« Huit mois pour te perdre », une mère avant tout

Bonsoir tout le monde ! Je profite de mon premier jour de repos de la semaine pour revenir avec ma lecture préférée du mois de juillet : Huit mois pour te perdre de Marie-Diane Meissirel. Je remercie à nouveau Eric Poupet pour l’envoi (et pardon d’avoir été longue à l’écrire).

C’est quoi le pitch Holly ?

41vxqfo0xsl-_sx338_bo1204203200_Emma est française, expatriée en Croatie, elle y conseille le ministère de la justice. Dunja est croate. À soixante ans, elle aimerait prendre sa retraite mais doit travailler pour gagner sa vie et entretenir son fils musicien. Les deux femmes ont un lien : le bébé d’Emma, Bruno, dont Dunja est la nourrice. Alors qu’Emma s’absente souvent pour son travail, Dunja et Bruno fusionnent et l’amour de Dunja pour l’enfant ne cesse de grandir. Le quotidien de ces trois personnages n’est pas parfait, mais ils ont trouvé un certain équilibre. Jusqu’au jour où Emma, rentrant de voyage, apprend que son appartement a été cambriolé et que Bruno et Dunja ont disparu. Ces deux événements pourraient-ils être liés au passé d’Emma qui a longtemps travaillé sur les questions de crimes de guerre dans la région ? Qu’est-il arrivé à Bruno et Dunja? Emma arrivera-t-elle à les retrouver à temps ?

On en pense quoi ?

Huit mois pour te perdre est un roman à deux voix qui se déroule en Croatie, peu avant son entrée dans l’Union européenne. On me parle beaucoup de ce pays et de plonger grâce à ce roman dans cet univers m’a beaucoup plu. L’histoire se passe donc à Zagreb, où le conflit yougoslave fait régner la terreur. Marie-Diane Meissirel a travaillé dans ce pays et on ressent pleinement les influences qu’elle a pu vivre durant cette période. C’est agréable d’avoir un auteur qui maîtrise son sujet (ndlr : Mémé dira qu’on peut pas faire mieux que Romel). Elle dévoile, d’une manière fictionnelle, une vision permettant de comprendre quelque peu ce conflit fratricide complexe et bouleversant (pour ne pas utiliser le mot souffrance).
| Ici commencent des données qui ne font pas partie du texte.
/-- UPDATA: bytes of the window to the standby slot (22 R559). An NV write that fails ends the job as a failed record write
(log entry 7, DEDUCED). -/
def runUpdata (s : State) (kind : Nat) (nvFail : Bool) : State :=
  let n := fld (s.reg (truB + 0x44)) 0 16
  match s.openOf kind with
  | none => s.truEnd false 0x0030 false
  | some p =>
    if n = 0 ∨ 8192 < n then s.truEnd false 0x0037 false
    else if slotSize kind < p + n then s.truEnd false 0x0031 false
    else
      let r := s.nvStore (slotBase kind (s.standby kind) + p) (s.winBytes 0 n)
      if nvFail ∨ !r.2 then ((r.1.memStat 3).drive 137 0).truEnd false 0x0044 false
      else { r.1 with upd := { r.1.upd with opened := some (kind, p + n) } }.truEnd true 0 false

/-- UPACT (22 R559, R560). -/
def runUpact (s : State) (kind : Nat) : State :=
  let other : Bool := match s.upd.opened with | some (k, _) => k != kind | none => false
  if other ∨ (s.upd.opened.isNone ∧ s.standbySt kind = .writing) then s.truEnd false 0x0030 false
  else if s.standbySt kind = .empty then s.truEnd false 0x0038 false
  else
    let k := s.standby kind
    match s.slotRefusals kind k with
    | [] =>
      let s := s.setStandby kind .valid
      let s := s.setJrn kind { s.jrn kind with first1 := k == 1 }
      { s with upd := { s.upd with opened := none, actSeq := if kind = 3 then s.upd.actSeq + 1 else s.upd.actSeq } }.truEnd true 0 false
    | x :: xs => (s.noteRefused kind k (x :: xs)).truEnd false (0x0031 + x.2) false

/-- CONFIRM (22 R563-R565): refused in code order; the record is written to the next slot and C6 extended; RUN follows at the
end of the col slot. A fault received meanwhile refuses the job and leaves the record. -/
def runConfirm (s : State) (nvFail : Bool) : State :=
  let ccv := s.winNum 0 4
  let faulted := s.coincides || (s.md.mode == .react || s.md.mode == .quiet)
  if s.md.mode ≠ .commission ∧ !faulted then s.truEnd false 0x0006 false
  else if s.md.trel.isSome then s.truEnd false 0x0040 false
  else if w32 ccv ≠ s.ccvA then s.truEnd false 0x0041 false
  else if w32 ccv ≠ s.ccvB then s.truEnd false 0x0042 false
  else if s.winNum 4 16 = 0 then s.truEnd false 0x0043 false
  else
    let h := s.recHead ccv (s.winBytes 4 16) (s.winBytes 20 8)
    let r := s.sign h
    let rec_ := h ++ r.2
    let w := r.1.nvStore (recRegion + 8192 * s.upd.nextRec) rec_
    if nvFail ∨ !w.2 then ((w.1.memStat 3).drive 137 0).truEnd false 0x0044 false
    else
      let t := { w.1 with upd := { w.1.upd with nextRec := (w.1.upd.nextRec + 1) % 128 } }
      if faulted then t.truEnd false 0x0045 false
      else { (t.extend 6 (shaBytes rec_)) with md := { t.md with confirmDue := true } }.truEnd true 0 false

/-! ### Life cycle (20 R518) -/

/-- The LIFE words that LCADV burns. -/
def lifeWords (target : Nat) : List Nat := if target = 3 then upFrom 16 208 else upFrom 8 (192 + 8 * (target - 1))

def burnLife (s : State) (target : Nat) (e : BurnEnv) (stop : Bool) : Burn :=
  (lifeWords target).foldl (fun (b : Burn) w => Burn.word e b w 0xFFFFFFFF)
    { s := s, left := if stop || e.vlBad then some e.words.toNat else none }

/-- Steps 3 to 5 of LCADV: the wipe and the RESET always follow the burn (20 R518). -/
def runLcadv (s : State) (target : Nat) (e : BurnEnv) (stop : Bool) : State :=
  let t := (s.burnLife target e stop).s.wipeUser
  { t with tru := { t.tru with wipePend := false, job := none } }.toMode .reset 2

/-- The end of the running TRU job. -/
def truJobEnd (s : State) (j : TruJob) (e : BurnEnv) (nvFail : Bool) : State :=
  if j.lost then
    let s := if j.op = 3 then (s.burnLife j.arg e true).s else s
    { s with tru := { s.tru with job := none } }
  else
    match j.op with
    | 1 =>
      let r := s.quote (fld (s.reg (truB + 0x44)) 0 16) (s.winBytes 0 32)
      (r.1.setWin r.2).truEnd true 0 true
    | 2 => s.runAuth
    | 3 => s.runLcadv j.arg e j.stopped
    | 4 =>
      if j.stopped then s.truEnd false 0x0006 false
      else { s.wipeUser with mem := { s.wipeUser.mem with wipe := false } }.truEnd true 0 false
    | 5 => (s.truEnd true 0 false).authEnd
    | 8 => if s.upModes j.arg then s.runUpbegin j.arg else s.truEnd false 0x0006 false
    | 9 => if s.upModes j.arg then s.runUpdata j.arg nvFail else s.truEnd false 0x0006 false
    | 10 => if s.upModes j.arg then s.runUpact j.arg else s.truEnd false 0x0006 false
    | _ => s.runConfirm nvFail

/-! ### Anti-rollback (20 R502) -/

/-- F162 with its effects (20 R502, R508, R520). -/
def truFault (s : State) : State := (s.noteOutside 162 0).drive 162 0

/-- The thermometer positions still to burn, lowest first. -/
def advBits (s : State) : List Nat := upFrom (s.tru.arb - s.antiRb) s.antiRb

/-- The tally burned bit by bit; the command's word count is the bits burned before an interruption. -/
def advance (s : State) (e : BurnEnv) : State :=
  let b := s.advBits.foldl (fun (b : Burn) p => Burn.word e b (224 + p / 32) (bitAt 39 (p % 32)))
    { s := s, left := if e.vlBad then some e.words.toNat else none }
  if b.failed.isSome then
    { (b.s.setBits truB (flag 5 true)) with tru := { b.s.tru with advPend := false } }.truFault
  else if b.stopped then b.s
  else { b.s with tru := { b.s.tru with advPend := false } }

/-! ### Queued quotes (20 R509) -/

/-- Bytes written to working memory by the trust engine, 8 bytes at a time (16 R426, R427); false on an ERROR response. -/
def truWrite (s : State) (a : Nat) : Nat → List Byte → State × Bool
  | 0, _ => (s, true)
  | k + 1, bs =>
    if bs.isEmpty then (s, true)
    else
      let r := s.ramWrite 9 a (bs.take 8)
      if r.2 = stOk then r.1.truWrite (a + 8) k (bs.drop 8) else (r.1, false)

/-- The result entry of Q125. -/
def quoteResult (rtag status dest len : Nat) : List Byte :=
  [BitVec.ofNat 8 rtag, BitVec.ofNat 8 status, 0, 0] ++ bytesOfNat 4 dest ++ bytesOfNat 4 len

/-- One Q124 entry served. -/
def serveQuote (s : State) (e : List Byte) : State :=
  let n := fun (o k : Nat) => natOfBytes ((e.drop o).take k)
  let dest := n 4 4
  let len := 80 + 64 * (maskCairns (n 0 2)).length + 4627
  let fin := fun (s : State) (status len : Nat) => (s.qPush 125 (quoteResult (n 3 1) status dest len)).1
  if n 2 1 ≠ 1 ∨ n 8 24 ≠ 0 then fin s 1 0
  else if dest % 8 ≠ 0 ∨ 0x10000000 < dest + len then fin s 2 0
  else if s.tru.fault ∨ s.tru.key.isNone then fin s 3 0
  else if s.revoked 9 then fin s 4 0
  else
    let q := s.quote (n 0 2) ((e.drop 32).take 32)
    let w := q.1.truWrite dest (len / 8 + 1) q.2
    if w.2 then fin w.1 0 len else fin w.1 4 0

/-! ### Extends by software (20 R507) -/

/-- A write of EXTCMD. -/
def extCmd (s : State) (v : Word) : State × Nat :=
  if s.tru.ext.isSome ∨ fld v 0 4 < 12 then (s, stIgnored)
  else
    let x := (upFrom 16 0).foldr (fun i acc => acc * 2 ^ 32 + (s.reg (truB + 0x80 + 4 * i)).toNat) 0
    ({ s with tru := { s.tru with ext := some (fld v 0 4, BitVec.ofNat 512 x) } }, stOk)

/-- A read of CHAL (20 R512): a new challenge. Log entry 14, DESIGN CHOICE. -/
def newChal (s : State) : State × Word :=
  let c := Config.entropy s.fresh
  let t := (upFrom 8 0).foldl (fun (t : State) i => t.setReg (truB + 0x20 + 4 * i) (w32 (c.toNat >>> (32 * i)))) s.drawn
  ({ t with tru := { t.tru with chal := some c } }, 1)

end State

/-- A master's TRU.JOBCMD write. -/
def State.truAsk (s : State) (m : Fin 10) (op arg key : Nat) : State :=
  if s.revoked m then s.answer stError [] else let r := s.truCmd op arg key; r.1.answer r.2 []

/-- QUOTE (20 R509, R522). -/
def execTruQuote (m : Fin 10) (key : BitVec 8) (s : State) : Out := .next (s.truAsk m 1 0 key.toNat)

/-- AUTH (20 R513, R522). -/
def execTruAuth (m : Fin 10) (key : BitVec 8) (s : State) : Out := .next (s.truAsk m 2 0 key.toNat)

/-- LCADV (20 R517, R518, R522). -/
def execTruLcadv (m : Fin 10) (target : BitVec 4) (key : BitVec 8) (s : State) : Out := .next (s.truAsk m 3 target.toNat key.toNat)

/-- NVWIPE (16 R435, 20 R522). -/
def execTruNvwipe (m : Fin 10) (key : BitVec 8) (s : State) : Out := .next (s.truAsk m 4 0 key.toNat)

/-- DEAUTH (20 R515, R522). -/
def execTruDeauth (m : Fin 10) (key : BitVec 8) (s : State) : Out := .next (s.truAsk m 5 0 key.toNat)

/-- UPBEGIN (22 R559). -/
def execTruUpbegin (m : Fin 10) (kind : BitVec 4) (key : BitVec 8) (s : State) : Out := .next (s.truAsk m 8 kind.toNat key.toNat)

/-- UPDATA (22 R559). -/
def execTruUpdata (m : Fin 10) (kind : BitVec 4) (key : BitVec 8) (s : State) : Out := .next (s.truAsk m 9 kind.toNat key.toNat)

/-- UPACT (22 R559). -/
def execTruUpact (m : Fin 10) (kind : BitVec 4) (key : BitVec 8) (s : State) : Out := .next (s.truAsk m 10 kind.toNat key.toNat)

/-- CONFIRM (22 R563, R564). -/
def execTruConfirm (m : Fin 10) (key : BitVec 8) (s : State) : Out := .next (s.truAsk m 11 0 key.toNat)

/-- TRU_JOB_END (20 R522, 21 R530), under a grant of class 3 for a quote and of class 4 for another job (17 R442); a job that a mode
change or a reset has stopped ends without one. -/
def execTruJobEnd (e : BurnEnv) (nvFail : Bool) (s : State) : Out := .next <|
  match s.tru.job with
  | none => s
  | some j =>
    if j.stopped || j.lost then s.truJobEnd j e nvFail
    else if j.op = 1 then s.underGrant 4 3 (fun t => t.truJobEnd j e nvFail)
    else s.underGrant 5 4 (fun t => t.truJobEnd j e nvFail)

/-- The oldest entry of Q124 taken and served. -/
def State.nextQuote (s : State) : State :=
  match s.qPop 124 with
  | (t, none) => t
  | (t, some e) => t.serveQuote e

/-- QUOTE_QUEUE_REQUEST (20 R509): served from IDLE on, while no job runs, under a grant of class 3 (17 R442). -/
def execQuoteQueueRequest (s : State) : Out := .next <|
  if !s.truModes ∨ s.truBusy ∨ !s.qAvail 124 then s else s.underGrant 4 3 State.nextQuote

/-- CHALLENGE (20 R512): master m reads TRU.CHAL. -/
def execChallenge (m : Fin 10) (s : State) : Out := .next <|
  if s.revoked m then s.answer stError [0] else let r := s.newChal; r.1.answer stOk [r.2]

/-- CAIRN_EXTEND (20 R507): master m writes TRU.EXTCMD. -/
def execCairnExtend (m : Fin 10) (v : Word) (s : State) : Out := .next <|
  if s.revoked m then s.answer stError [] else let r := s.extCmd v; r.1.answer r.2 []

/-- EXTEND_COMPLETE (20 R507). -/
def execExtendComplete (s : State) : Out := .next <|
  match s.tru.ext with
  | none => s
  | some (c, x) =>
    let t := s.extend c (bytesOfNat 64 x.toNat)
    { t with tru := { t.tru with ext := none } }

/-- ANTI_ROLLBACK_ADVANCE (20 R502): in IDLE or RUN with an advance pending. -/
def execAntiRollbackAdvance (e : BurnEnv) (s : State) : Out := .next <|
  if s.tru.advPend ∧ (s.md.mode = .idle ∨ s.md.mode = .run) then s.advance e else s

/-- AUTHORISATION_EXPIRE (20 R515): DUR seconds after acceptance. -/
def execAuthorisationExpire (s : State) : Out := .next <|
  match s.tru.auth with
  | none => s
  | some a => (s.advanceTo a.expires).authEnd

/-- MODE_DECISION (20 R505 steps 6 to 8, 02 R47). -/
def execModeDecision (s : State) : Out := .next s.decideMode

/-- VHOLD_CHARGED (22 R551): a decision that waits for it takes effect. -/
def execVholdCharged (s : State) : Out := .next <|
  let t := { s with md := { s.md with vholdCharged := true } }
  match s.md.mode, s.md.decision with
  | .verify, some d => t.leaveVerify (t.finalDecision d).1 (t.finalDecision d).2
  | _, _ => t

/-- VHOLD_CHARGE_TIMEOUT (22 R551): F085 with DETAIL 1, and the transition is made anyway. -/
def execVholdChargeTimeout (s : State) : Out := .next <|
  if s.md.mode = .verify ∧ !s.md.vholdCharged then
    match s.md.decision with
    | some d => (s.drive 85 1).leaveVerify (s.finalDecision d).1 (s.finalDecision d).2
    | none => s
  else s

end Sys2Proof.Machine
end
On suit donc deux femmes : une qui s’éloigne affectivement de son bébé et l’autre qui s’en éprend. Pour oublier celui qui lui a offert ce merveilleux cadeau mais qui était incapable de l’élever avec elle, Emma se réfugie dans son travail en poursuivant des missions auprès du gouvernement croate. Bruno, son fils, est un bébé difficile, pleurant sans cesse, l’exaspérant et la décourageant dans son rôle de mère. Pour s’en occuper et lui donner toute l’affection nécessaire, elle embauche Dunja, une femme croate, très discrète et malheureuse dans sa vie. Mais Emma ignore que Dunja souffre elle aussi : son fils aîné est décédé, et son cadet a de très mauvaises fréquentations.

Mais un événement va fragiliser cet équilibre que tout le monde pensait idéal et approprié. Dunja disparaît avec Bruno. Emma va alors prendre conscience du fossé qui la sépare de son fils, délaissé pour son travail. L’angoisse et la culpabilité vont augmenter au fur et à mesure que les heures défilent sans savoir où ils sont. Emma va alors se souvenir de son histoire d’amour perdue et ses premiers pas de mère. Durant tout le roman, on va aussi suivre Dunja avant cet événement et comprendre ce qui l’a poussé à en arriver là, à partir avec Bruno. Ce petit bébé est devenu un transfert pour elle, un nouveau moyen de se rattraper en tant que mère, une bonne mère qu’elle pense ne pas avoir été avec son fils vivant, et son fils décédé aussi.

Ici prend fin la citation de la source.